Wednesday, February 11, 2026

Careful How You Handle Familiar Faces on Your Team

When you take on a new role, do you like adding some familiar faces to your team?  It seems logical.  We want to surround ourselves with a few people we trust and can depend on when we move into a new position.   We hope that having some trusted lieutenants on the team will lead to faster, more impactful action. We may encounter some key risks, though, when we build our team in this fashion.  Morag Barrett, a leadership development expert, has written a terrific article for Fast Company about how leaders should (and should not) build their teams.  

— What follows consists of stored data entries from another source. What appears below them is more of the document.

theorem restartMoon_leaves (s : State) :
    s.restartMoon.moon = { s.moon with
        fw := 0, running := false, restarts := (s.moon.restarts + 1) % 2 ^ 16, sessions := [], spdm := 0, update := none, nonce := none
        ramImage := [], udsLocked := false, cdi := [], flash := s.restartMoon.moon.flash }
      ∧ s.moon.flash.same s.restartMoon.moon.flash ∧ s.restartMoon.mem = s.mem ∧ s.restartMoon.orb = s.orb
      ∧ s.restartMoon.cores = s.cores ∧ s.restartMoon.rings = s.rings ∧ s.restartMoon.hosts = s.hosts
      ∧ s.restartMoon.halted = s.halted ∧ s.restartMoon.out = s.out := by
  unfold State.restartMoon
  extract_lets s1
  generalize hl : List.filter _ (List.range 24) = l
  have f : ∀ {β : Type} (g : State → β) (_ : ∀ (t : State) p f c, g ((t.modPort p f).portNotice p c 0) = g t),
      g (s1.cutFlash.each l fun p t => (t.modPort p fun x => { x with swapTx := none, swapRx := none }).portNotice p 0x48 0) = g s1.cutFlash :=
    fun g hg => State.each_field g (fun _ _ => hg ..) l _
  have n : ∀ (t : State) p f c, ((t.modPort p f).portNotice p c 0) = { t with
      ports := ((t.modPort p f).portNotice p c 0).ports, dist := ((t.modPort p f).portNotice p c 0).dist
      dcnt := ((t.modPort p f).portNotice p c 0).dcnt } := by
    intro t p f c
    unfold State.portNotice
    rw [State.notice_onlyLog]
    rfl
  have hm := f (fun t => t.moon) fun t p f c => by rw [n]
  have hf := State.cutFlash_same s1
  rw [hm]
  refine ⟨rfl, hf, f (fun t => t.mem) ?_, f (fun t => t.orb) ?_, f (fun t => t.cores) ?_, f (fun t => t.rings) ?_, f (fun t => t.hosts) ?_,
    f (fun t => t.pwr.halted) ?_, f (fun t => t.out) ?_⟩ <;>
    (intro t p f c; rw [n])

theorem fiveOnes : ∀ t : Tap, (((((t.next true).next true).next true).next true).next true) = .reset := by
  intro t; cases t <;> rfl

theorem halt_halted (s : State) (c : Nat) (d : Option Nat) (u i : Nat) : (s.halt c d u i).halted = true := by
  unfold State.halt
  extract_lets s1 s2 o s3
  split
  · assumption
  · rfl

theorem runFirmware_leaves (s : State) (fw : Nat) (img : List Byte) :
    ((s.runFirmware fw img).moon.boot = s.moon.boot ∧ (s.runFirmware fw img).mem = s.mem ∧ (s.runFirmware fw img).cores = s.cores)
      ∧ (s.runFirmware fw img).moon.running = true := by
  have h : ∀ u : State, u.saveTables.moon.boot = u.moon.boot ∧ u.saveTables.mem = u.mem ∧ u.saveTables.cores = u.cores
      ∧ u.saveTables.moon.running = u.moon.running := by
    intro u
    unfold State.saveTables State.modFlash
    split
    · exact ⟨rfl, rfl, rfl, rfl⟩
    · dsimp only
      split <;> exact ⟨rfl, rfl, rfl, rfl⟩
  unfold State.runFirmware
  obtain ⟨h1, h2, h3, h4⟩ := h _
  exact ⟨⟨h1.trans rfl, h2.trans rfl, h3.trans rfl⟩, h4.trans rfl⟩

theorem bootRom_leaves (s : State) : (s.bootRom).moon.boot = (s.moon.boot + 1) % 2 ^ 32 ∧ (s.bootRom).mem = s.mem ∧ (s.bootRom).cores = s.cores
    ∧ (s.bootRom).moon.running = decide (s.pwr.bootChoice ≠ 1 ∧ fwAccepted s.moon.minSvn s.moon.flash.image = true) := by
  unfold State.bootRom
  extract_lets m0 s1 s2
  have hs2 : s2.pwr = s.pwr ∧ s2.moon = s1.moon ∧ s2.mem = s.mem ∧ s2.cores = s.cores := by
    dsimp only [s2]
    split
    · exact ⟨by rw [State.notice_pwr], by rw [State.notice_moon], by rw [State.notice_mem], by rw [State.notice_cores]⟩
    · exact ⟨rfl, rfl, rfl, rfl⟩
  have e1 : s1.moon.minSvn = s.moon.minSvn := rfl
  have e2 : s1.moon.flash = s.moon.flash := rfl
  have hb : s2.moon.boot = (s.moon.boot + 1) % 2 ^ 32 := by rw [hs2.2.1]
  have hc : (s2.pwr.bootChoice ≠ 1 && fwAccepted s2.moon.minSvn s2.moon.flash.image) = (s.pwr.bootChoice ≠ 1 && fwAccepted s.moon.minSvn s.moon.flash.image) := by
    rw [hs2.1, hs2.2.1]
  clear_value s2
  rw [hc]
  split
  · next h =>
    have hr := runFirmware_leaves s2 1 s2.moon.flash.image
    refine ⟨hr.1.1.trans hb, hr.1.2.1.trans hs2.2.2.1, hr.1.2.2.trans hs2.2.2.2, ?_⟩
    simp only [Bool.and_eq_true, decide_eq_true_eq] at h
    rw [hr.2, decide_eq_true h]
  · next h =>
    refine ⟨hb, hs2.2.2.1, hs2.2.2.2, ?_⟩
    simp only [Bool.and_eq_true, decide_eq_true_eq] at h
    show false = _
    rw [decide_eq_false h]

theorem notAccepted {m : Nat} {img : List Byte} (h : fwSvn img < m) : fwAccepted m img = false := by
  unfold fwAccepted
  have : decide (m ≤ fwSvn img) = false := by simp; omega
  rw [this, Bool.and_false]

theorem vendor_ok {s : State} {q : MReq} (h1 : s.takesVendor q = true) (h2 : s.ownerSession q = true) (h3 : q.unlisted = false)
    (f : State → State × Status × List Byte) : s.vendor q f = (f s).1.reply q (f s).2.1 (f s).2.2 := by
  unfold State.vendor
  simp [h1, h2, h3]

/-- A code that R400 does not list. -/
theorem vendor_unlisted {s : State} {q : MReq} (h1 : s.takesVendor q = true) (h2 : s.ownerSession q = true) (h3 : q.unlisted = true)
    (f : State → State × Status × List Byte) : s.vendor q f = s.reply q .refusedInvalid [] := by
  unfold State.vendor
  simp [h1, h2, h3]

theorem vendor_off {s : State} {q : MReq} (h1 : s.takesVendor q = false) (f : State → State × Status × List Byte) : s.vendor q f = s := by
  unfold State.vendor
  simp [h1]

theorem vendor_no {s : State} {q : MReq} (h1 : s.takesVendor q = true) (h2 : s.ownerSession q = false)
    (f : State → State × Status × List Byte) : s.vendor q f = s.reply q .refusedAccess [] := by
  unfold State.vendor
  simp [h1, h2]

theorem reply_all (s : State) (q : MReq) (st : Status) (l : List Byte) : s.reply q st l = { s with out := .moon q.via st l :: s.out } := rfl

Barrett argues that inner and outer circles may form on the team.  In academic terms, we describe this type of situation as a "fault line" between subgroups, and that type of fracture can harm team performance a great deal.  Barrett writes, "Leaders who 'go way back' share shorthand, context, and trust earned elsewhere. Others, often equally capable with deep institutional knowledge, find themselves outside that orbit."  

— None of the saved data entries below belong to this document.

-- ==== Sys2Proof/WellFormed.lean ====
section
/-! DEFINITION. Which commands are well formed: operands inside the ranges that the spec gives the things they name. The meaning
of a command is total; an ill-formed one names something that the module does not have. -/

namespace Sys2Proof

/-- A frame as it arrives: whole 64-B slots, each with its KIND, the 32-B header in the first (R250). -/
def Frame.wf (f : Frame) : Bool := !f.kinds.isEmpty && f.bytes.length == 64 * f.kinds.length

/-- A line of the 768 GiB behind the module's channels (R218, R222). -/
def wfLine (line : Nat) : Bool := decide (line < 0xC000000000 / 64)

/-- What a line read brings back: a line of the module and symbols of its codeword, each once (R219). -/
def LineOutcome.wf : LineOutcome → Bool
  | .codeword reached wrong => wfLine reached && wrong.all (decide <| · < 72) && decide wrong.Nodup
  | .fabric _ => true

/-- A 1 MiB page of module memory (R221). -/
def wfPage (page : Nat) : Bool := decide (page < 0xB800000000 / 0x100000)

/-- The time report of a core names one of the 512, and causes of R49. -/
def CoreTime.wf (t : CoreTime) : Bool := decide (t.core < 512) && t.stalls.all fun x => [1, 2, 3, 5, 6].contains x.1

/-- An error of core SRAM lies in one of the 768 KiB of one of the 512 cores (R7, R64). -/
def wfEcc (es : List EccErr) : Bool := es.all fun e => decide (e.core < 512) && decide (e.off < 0xC0000)

/-- The end of a stage: sets of 8 strap samples (R419), channels of 96, a lifecycle of R396. -/
def StageEnd.wf (e : StageEnd) : Bool := e.samples.all (·.length == 8) && decide (e.lifecycle < 3) && decide (e.trained ≤ 96)

/-- A queue pair, a key and a device address of a host's request (R313, R318, R7). -/
def wfRequest (qp rkey addr : Nat) : Bool := decide (qp < 256) && decide (rkey < 2 ^ 32) && decide (addr < 2 ^ 64)

def Instr.wf : Instr → Bool
  | .tickMark run _ _ _ => run.head? == some true && run.all id
  | .orbitTick times _ => times.all CoreTime.wf
  | .lateWorkComplete ts => ts.all CoreTime.wf
  | .shFieldWrite _ addr _ => decide (addr < 0x12000000)
  | .registerWrite _ addr _ => decide (addr < 0x12000000)
  | .pass _ errs => wfEcc errs.ecc
  | .send _ ecc => wfEcc ecc
  | .collectionRoundDeliver box => decide (box < 4096)
  | .postboxDeath box => decide (box < 4096)
  | .pbxFlushBox _ box => decide (box < 4096)
  | .xferCopy _ ecc => wfEcc ecc
  | .xferSend _ ecc => wfEcc ecc
  | .trainUpdate _ errs => wfEcc errs.ecc
  | .trainPack _ errs => wfEcc errs.ecc
  | .trainUnpack _ errs => wfEcc errs.ecc
  | .stageEnqueue queue => decide (queue < 256)
  | .memLineRead line _ o => wfLine line && o.wf
  | .memReadRetry line _ o _ => wfLine line && o.wf
  | .pageRetire page => wfPage page
  | .postPackageRepair page _ => wfPage page
  | .dataFrame _ f => f.wf
  | .linkFlit _ bytes => bytes.length == 64
  | .laneLoss _ lane => decide (lane < 5)
  | .linkTrainingPhaseEnd _ _ map pol mix => decide (map < 2 ^ 15) && decide (pol < 2 ^ 5) && (match mix with | none => true | some l => decide (l < 5))
  | .card _ f => f.wf
  | .ping _ f _ => f.wf
  | .echo _ f _ => f.wf
  | .beacon _ f _ => f.wf
  | .announce _ f => f.wf
  | .credit _ f => f.wf
  | .nackDead _ f => f.wf
  | .amaxUp _ f => f.wf
  | .amaxDown _ f => f.wf
  | .barUp _ f => f.wf
  | .barGo _ f => f.wf
  | .restartBarUp _ f => f.wf
  | .restartBarGo _ f => f.wf
  | .jobHold _ f => f.wf
  | .mgmt _ f => f.wf
  | .rdmaWrite _ qp rkey addr _ _ => wfRequest qp rkey addr
  | .rdmaWriteImm _ qp rkey addr _ _ _ => wfRequest qp rkey addr
  | .rdmaRead _ qp rkey addr _ _ => wfRequest qp rkey addr
  | .pfcPause _ prio => decide (prio < 8)
  | .pfcPauseTimeout _ prio => decide (prio < 8)
  | .pfcPauseExpiry _ prio => decide (prio < 8)
  | .mirrorRecord ring => decide (ring < 4096)
  | .restoreRecord ring => decide (ring < 4096)
  | .quadTestEnd quad _ => decide (quad < 132)
  | .railGoodTimeout rail => decide (1 ≤ rail) && decide (rail ≤ 8)
  | .districtSet _ defs => defs.length == 4
  | .keyRegister _ _ key _ => key.length == 97
  | .preFecEstimateUpdate _ lane _ _ _ _ _ _ => decide (lane < 5)
  | .refclkWindowEnd _ => true
  | .lossOfTick _ => true
  | .orbitStart => true
  | .joinStart => true
  | .quadRotationSwap => true
  | .laneSwapSelected _ => true
  | .laneSwapTimeout _ => true
  | .barrierArrive _ => true
  | .barrierTimeout _ => true
  | .orbArm _ _ => true
  | .orbDisarm _ _ => true
  | .orbJoin _ _ => true
  | .orbJoinWithdraw _ _ => true
  | .orbStop _ _ => true
  | .orbResume _ _ => true
  | .arrayRampDown _ => true
  | .loop _ => true
  | .endloop _ => true
  | .endProg _ => true
  | .sendClaim _ => true
  | .messageLink _ => true
  | .read _ => true
  | .pbxFlushAll _ => true
  | .dlrTailWrite _ _ _ => true
  | .xferForward x => wfEcc x.ecc
  | .xferRelease x => wfEcc x.ecc
  | .awaitItem _ => true
  | .scrubLine _ o => o.wf
  | .frameArbitrate _ => true
  | .retryTimeout _ => true
  | .nakRepeat _ => true
  | .retrainEnd _ _ => true
  | .downTrainingAttempt _ => true
  | .cardTimeout _ => true
  | .restartTimeout _ => true
  | .copybackDone _ _ => true
  | .tlkDisable _ _ _ => true
  | .tlkEnable _ _ _ => true
  | .tlkRetrain _ _ _ => true
  | .roceSend _ qp _ _ => decide (qp < 256)
  | .cmReq _ _ => true
  | .cmRtu _ qp => decide (qp < 256)
  | .cmDreq _ qp => decide (qp < 256)
  | .cnp _ qp => decide (qp < 256)
  | .rateIncreaseTimer _ qp => decide (qp < 256)
  | .cmdTailWrite _ _ => true
  | .cplHeadWrite _ _ => true
  | .cmdRingWrite _ _ => true
  | .cplRingWrite _ _ => true
  | .nop _ i => decide (i < 2 ^ 32)
  | .copy _ i => decide (i < 2 ^ 32)
  | .tile _ i => decide (i < 2 ^ 32)
  | .tileDispatch _ _ => true
  | .tileStop _ => true
  | .tileOutDone _ i => decide (i < 2 ^ 32)
  | .msg _ i => decide (i < 2 ^ 32)
  | .windowOpen _ i => decide (i < 2 ^ 32)
  | .windowClose _ i => decide (i < 2 ^ 32)
  | .csrRead _ i => decide (i < 2 ^ 32)
  | .csrWrite _ i => decide (i < 2 ^ 32)
  | .waitOrbit _ i => decide (i < 2 ^ 32)
  | .commandStart _ => true
  | .completionPost _ => true
  | .imgLoad _ _ => true
  | .loadEnd _ => true
  | .imgCommit _ _ => true
  | .commitChecksEnd _ => true
  | .imgCancel _ _ => true
  | .snpReqWrite _ _ => true
  | .rewind _ => true
  | .rollfwd _ => true
  | .rollfwdEnd _ => true
  | .dreset _ => true
  | .districtResetDone _ => true
  | .fltTailWrite _ _ => true
  | .fltRestoreWrite _ _ => true
  | .sprServe _ _ _ => true
  | .logFlashCopy _ => true
  | .dieHot => true
  | .dieCrit => true
  | .dieCritPowerOff => true
  | .vinUv => true
  | .vinOv => true
  | .coolant => true
  | .inputBelow36v => true
  | .inputRise39v => true
  | .porstN _ => true
  | .jtagTrstN _ => true
  | .pwrResetWarm _ => true
  | .warmResetBegin => true
  | .startupStageEnd e => e.wf
  | .railRetry => true
  | .pwrTargetRun _ => true
  | .pwrTargetDrowse _ => true
  | .pwrTargetSleep _ => true
  | .powerStateReached => true
  | .laneLockTimeout _ => true
  | .glbTimeWrite _ _ => true
  | .powerLimitCheck _ => true
  | .moonWatchdogExpiry _ _ => true
  | .moonRestartDone => true
  | .svnBurn => true
  | .getStatus _ => true
  | .ownerSet _ _ => true
  | .ownerClear _ => true
  | .districtReset _ _ => true
  | .keyRevoke _ _ => true
  | .moonCsrRead _ _ _ => true
  | .moonCsrWrite _ _ _ _ => true
  | .logRead _ _ _ => true
  | .snpRead _ _ _ _ => true
  | .cardGet _ => true
  | .cardRecheck _ _ => true
  | .configSet _ _ => true
  | .debugUnlock _ _ _ _ _ => true
  | .getVersion _ => true
  | .getCapabilities _ => true
  | .negotiateAlgorithms _ _ => true
  | .getDigests _ => true
  | .getCertificate _ slot _ _ => decide (slot < 8)
  | .challenge _ slot _ => decide (slot < 8)
  | .getMeasurements _ index slot _ => decide (index < 256) && decide (slot < 8)
  | .keyExchange _ x => decide (x.slot < 8)
  | .finish _ _ _ _ => true
  | .keyUpdate _ _ => true
  | .heartbeat _ _ => true
  | .endSession _ _ => true
  | .requestUpdate _ => true
  | .passComponentTable _ => true
  | .updateComponent _ _ => true
  | .requestFirmwareData _ _ _ => true
  | .transferComplete _ => true
  | .verifyComplete _ => true
  | .activateFirmware _ => true
  | .hostLinkUp _ => true
  | .hostLinkDown _ => true
  | .islandPowerUp => true
  | .islandPowerLoss => true
  | .tickOkTimeout => true
  | .spareLaneSelect _ => true
  | .mctpControl _ _ _ => true
  | .neighbourDiscovery _ _ => true
  | .jtagTck _ _ _ => true

end Sys2Proof
end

She goes on to give an example of one CEO with whom she worked.  She writes, "I coached a CEO who’d brought three former colleagues into a 10-person executive team. Within months, critical decisions were being pre-discussed among “The Four” before formal meetings. The other six leaders became increasingly passive, not because they lacked capability, but because challenging pre-baked decisions felt politically risky."  

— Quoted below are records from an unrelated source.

-- ==== Sys2Proof/Tests/Slice0.lean ====
section
/-! SUPPORT. Tests. The first part shows for each statement of the certificates states and operands that meet its hypotheses
together; the second that the checks of well-formedness refuse what they are for; the third compares single commands with
values worked out from the spec. -/

set_option maxRecDepth 20000
set_option Elab.async false

namespace Sys2Proof.Tests

open Sys2Proof.Machine

/-! ## States to test on -/

def sect (k h : Nat) (es : List Nat) : Section := ⟨k, h, es, []⟩
def progSect (bs : List (Nat × List Nat)) : Section := ⟨1, 0, [], bs.map fun b => (put 0 9 b.1, b.2)⟩

/-- Reset, with an image of the given sections active in district 0. -/
def withImage (ss : List Section) : State := State.reset.modImg 0 fun g => { g with active := some ⟨0, [], ss⟩ }

/-- A core that works on orbit 0 of a district whose image gives it a program and holds other sections. -/
def running (core : Nat) (prog : List Nat) (ss : List Section) : State :=
  (withImage (progSect [(core, prog)] :: ss)).modCore core fun c => { c with work := some ⟨0, 0, .compute, false⟩ }

def orb0 (f : Orb → Orb) : State := { State.reset with orb := f State.reset.orb }
def pwr0 (f : Power → Power) : State := { State.reset with pwr := f State.reset.pwr }
def moon0 (f : Moon → Moon) : State := { State.reset with moon := f State.reset.moon }
def spr0 (f : Sparing → Sparing) : State := { State.reset with spr := f State.reset.spr }
def m0 : Requester := .moon 0

theorem reaches0 (s : State) (b : Block) (o : Nat) : s.reaches m0 0 b o := Or.inl rfl

/-! ## Witnesses: ticks, registers, barrier and late work -/

theorem witness_MarksAndReferenceWindows :
    (let s := orb0 fun o => { o with refOk := true, arm := true, tag := 7 };
      s.orb.refOk = true ∧ 28 ≤ 28 ∧ 28 ≤ 36 ∧ s.orb.phase = none ∧ s.orb.arm = true ∧ s.orb.accepted = none ∧ (7#8).toNat = s.orb.tag)
    ∧ (let s := orb0 fun o => { o with refOk := true, phase := some 100 };
      s.orb.refOk = true ∧ 6 ≤ 10 ∧ 10 ≤ 10 ∧ s.orb.phase = some 100 ∧ inPlace 100 156350 = true)
    ∧ (let s := orb0 fun o => { o with refOk := true, phase := some 0, slipAt := some 0 };
      s.orb.refOk = true ∧ (11 : Nat) < 28 ∧ s.orb.phase = some 0 ∧ s.orb.slipAt = some (markPosition 0 156250 - 1))
    ∧ (let s := orb0 fun o => { o with accepted := some 100, arm := true };
      s.orb.accepted = some 100 ∧ s.orb.run = false ∧ s.orb.arm = true)
    ∧ (let s := orb0 fun o => { o with plan := some ⟨1000, 9, 156250⟩, join := true };
      s.orb.plan = some ⟨1000, 9, 156250⟩ ∧ s.orb.run = false ∧ s.orb.join = true) := by and_intros <;> decide +kernel

/-- The module counts at orbit `k`, and district 0 runs a step of three orbits. -/
def counting (k : Nat) (f : District → District) : State :=
  ((({ withImage [sect 2 (put 128 24 3) []] with orb := { State.reset.orb with run := true, number := k } }).modFlt 0 fun x =>
    { x with rlead := 2 }).modOrb 0 (fun o => { o with phase := .compute })).modDist 0 f
def workOf (ended : Bool) (c : Core) : Core := { c with work := some ⟨0, 0, .compute, ended⟩ }
def coreTime (core cause : Nat) : CoreTime := ⟨core, 5, if cause = 0 then [] else [(cause, 9)], [], [], [], ⟨0, 0, 0, 0⟩⟩

/-- Core 511 alone works on orbit 0, with or without its end reached; its reported time gives the cause. -/
def worksAlone (u : State) (ended : Bool) (cause : Nat) : Bool :=
  let s := u.modCore 511 (workOf ended);
  let x := coreTime 511 cause;
  (s.core 511).work == some ⟨0, 0, .compute, ended⟩ && ((s.coresOf 0).all fun m => m == 511 || (s.core m).work.isNone)
    && [x].find? (fun y => y.core == 511) == some x && (s.core 511).busy == !ended && (s.core 511).lateOrbit.isNone
    && s.overrunCause 0 x (s.explainedIn [] (some 0)) == cause

theorem witness_OrbitTicks :
    ((orb0 fun o => { o with run := true, stop := true }).orb.run = true ∧ (orb0 fun o => { o with run := true, stop := true }).orb.stop = true)
    ∧ (let s := { (State.reset.modSnp 0 fun x => { x with state := 1, orbit := 1 }) with orb := { State.reset.orb with run := true } };
      s.orb.run = true ∧ s.orb.stop = false ∧ s.defined = [0] ∧ s.active 0 = none ∧ (s.district 0).snp.state ≠ 0
        ∧ (s.district 0).snp.orbit = (s.orb.number + 1) % 2 ^ 64 ∧ (s.district 0).img.commit = 0 ∧ s.inBank 0 0xC3800 = true)
    ∧ (∀ c ∈ [1, 2, 3],
      let s := { (State.reset.modImg 0 fun x => { x with commit := c, target := 1, loaded := some ⟨0, [], []⟩ }) with
        orb := { State.reset.orb with run := true } };
      s.defined = [0] ∧ s.active 0 = none ∧ (s.district 0).img.commit = c ∧ (s.district 0).img.target = (s.orb.number + 1) % 2 ^ 64
        ∧ s.halted = false ∧ s.fenced 0 = false ∧ s.spr.swaps = [] ∧ (s.district 0).img.loaded = some ⟨0, [], []⟩ ∧ imgDelta 0 = false)
    ∧ (let s := counting 4 fun x => { x with bar := { x.bar with go := some 5, down := true } };
      s.ticksFor 0 ∧ (s.active 0).isSome ∧ (s.district 0).orb.phase ≠ .hold ∧ (∀ n ∈ s.coresOf 0, (s.core n).work = none)
        ∧ (s.district 0).bar.rolledBack = false ∧ (s.district 0).bar.go = some ((s.orb.number + 1) % 2 ^ 64) ∧ (s.district 0).bar.down = true)
    ∧ (let s := counting 4 fun x => { x with bar := { x.bar with rolledBack := true, restart := some 5 } };
      s.ticksFor 0 ∧ (s.district 0).bar.rolledBack = true ∧ (s.district 0).bar.restart = some ((s.orb.number + 1) % 2 ^ 64)
        ∧ (s.district 0).flt.copyBack = none)
    ∧ (let s := counting (2 ^ 64 - 1) id;
      s.ticksFor 0 ∧ (s.district 0).bar.rolledBack = false ∧ (s.district 0).bar.go ≠ some ((s.orb.number + 1) % 2 ^ 64)
        ∧ (s.district 0).orb.phase ≠ .barrier ∧ (s.district 0).orb.phase ≠ .waitGo)
    ∧ (let s := counting 0 id;
      s.ticksFor 0 ∧ 511 ∈ s.coresOf 0 ∧ (s.district 0).bar.rolledBack = false ∧ (s.district 0).bar.go = none
        ∧ (s.district 0).orb.phase ≠ .barrier ∧ (s.district 0).orb.phase ≠ .waitGo)
    ∧ (∀ cause ∈ [0, 1, 2, 3], worksAlone (counting 0 id) true cause = true ∧ worksAlone (counting 0 id) false cause = true
        ∧ worksAlone (counting 1 id) false cause = true)
    ∧ ((0 + 1) % 2 ^ 64 < 0 + 2 ∧ 0 + 2 ≤ (1 + 1) % 2 ^ 64 ∧ ((counting 1 id).district 0).flt.rlead ≠ 0
        ∧ ((counting 1 id).district 0).orb.rollbacks < 2) := by
  unfold State.ticksFor
  and_intros <;> decide +kernel

theorem witness_ComparatorsHalt :
    (let s := pwr0 fun p => { p with railsOn := false, islandOn := true };
      (Instr.coolant, 4) ∈ [(Instr.dieHot, 0), (.dieCrit, 1), (.vinUv, 2), (.vinOv, 3), (.coolant, 4)]
        ∧ s.pwr.islandOn = true ∧ s.powered = false)
    ∧ (let s := { pwr0 (fun p => { p with stage := 2 }) with orb := { State.reset.orb with run := true } };
      s.powered = true ∧ s.pwr.stage ≠ 1 ∧ s.orb.run = true) := by and_intros <;> decide +kernel

theorem witness_OrbControlWrites :
    (let s := orb0 fun o => { o with periodSh := 1250 };
      let v : W64 := 0x0701;
      s.reaches m0 0 .orb 0 ∧ s.orb.run = false ∧ s.orb.arm = false ∧ bit v.toNat 2 = false ∧ bit v.toNat 3 = false ∧ bit v.toNat 1 = false
        ∧ 1250 ≤ s.orb.periodSh ∧ s.orb.periodSh ≤ 2500000)
    ∧ (1250 ≤ (orb0 fun o => { o with periodSh := 2500000 }).orb.periodSh ∧ (orb0 fun o => { o with periodSh := 2500000 }).orb.periodSh ≤ 2500000)
    ∧ (let s := orb0 fun o => { o with arm := true, tag := 7 };
      let v : W64 := 0x0700;
      s.reaches m0 0 .orb 0 ∧ bit v.toNat 2 = false ∧ s.orb.run = false ∧ s.orb.arm = true ∧ s.orb.accepted = none
        ∧ bits v.toNat 8 8 = s.orb.tag ∧ bit v.toNat 3 = false)
    ∧ (let s := orb0 fun o => { o with run := true };
      let v : W64 := 0x8;
      s.reaches m0 0 .orb 0 ∧ bit v.toNat 2 = false ∧ s.orb.run = true ∧ s.orb.arm = false ∧ bit v.toNat 1 = false
        ∧ s.defined.any (fun k => (s.active k).isSome) = false)
    ∧ (∀ p, p < 24 → (State.reset.port p).state ≠ 5 ∧ (State.reset.port p).state ≠ 6)
    ∧ (let u := State.reset.modPort 23 fun x => { x with state := 6 };
      23 < 24 ∧ u.orb.join = false ∧ (u.port 23).state = 6 ∧ u.portEntry 23 = none) := by
  and_intros <;> first | exact reaches0 _ _ _ | decide +kernel

theorem witness_ResumeAndTimeWrites :
    (let s := (orb0 fun o => { o with run := true, number := 4 }).modOrb 0 fun o => { o with phase := .hold };
      let v : W64 := 6;
      s.reaches m0 0 .orb 0x38 ∧ s.held 0 = true ∧ s.orb.number + 1 < bits v.toNat 0 48 ∧ (s.district 0).flt.busy = false
        ∧ (s.district 0).flt.stale = [])
    ∧ (State.reset.reaches m0 0 .glb 0x10 ∧ State.reset.orb.run = false) := by
  and_intros <;> first | exact reaches0 _ _ _ | decide +kernel

theorem witness_ShadowAndPlainWrites :
    (State.reset.reaches m0 0 .orb 8 ∧ State.reset.orb.run = false ∧ State.reset.shBusy 0 2 = false)
    ∧ (let s := State.reset.modImg 0 fun g => { g with commit := 1 };
      s.reaches m0 0 .orb 8 ∧ s.orb.run = false ∧ s.shBusy 0 2 = true)
    ∧ (State.reset.reaches m0 0 .num (8 * 3) ∧ State.reset.shBusy 3 0 = false)
    ∧ State.reset.reaches m0 0 .core (0x10000 * 511 + 0x18)
    ∧ (0xFFFF8 < 0x100000 ∧ 0xFFFF8 % 8 = 0 ∧ State.reset.reaches m0 0 .moon 0xFFFF8) := by
  and_intros <;> first | exact reaches0 _ _ _ | decide +kernel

I've seen this type of situation as well.  If team members outside the inner circle feel as though decisions are being presented at staff meetings as a fait accompli, then buy-in and commitment will decline precipitously.  Motivation and decision implementation will suffer.  We can bring trusted colleagues onto our team, but we need to work hard to integrate these members with the others in the group.  We can't let people feel as though there is a huge status gap between two subgroups.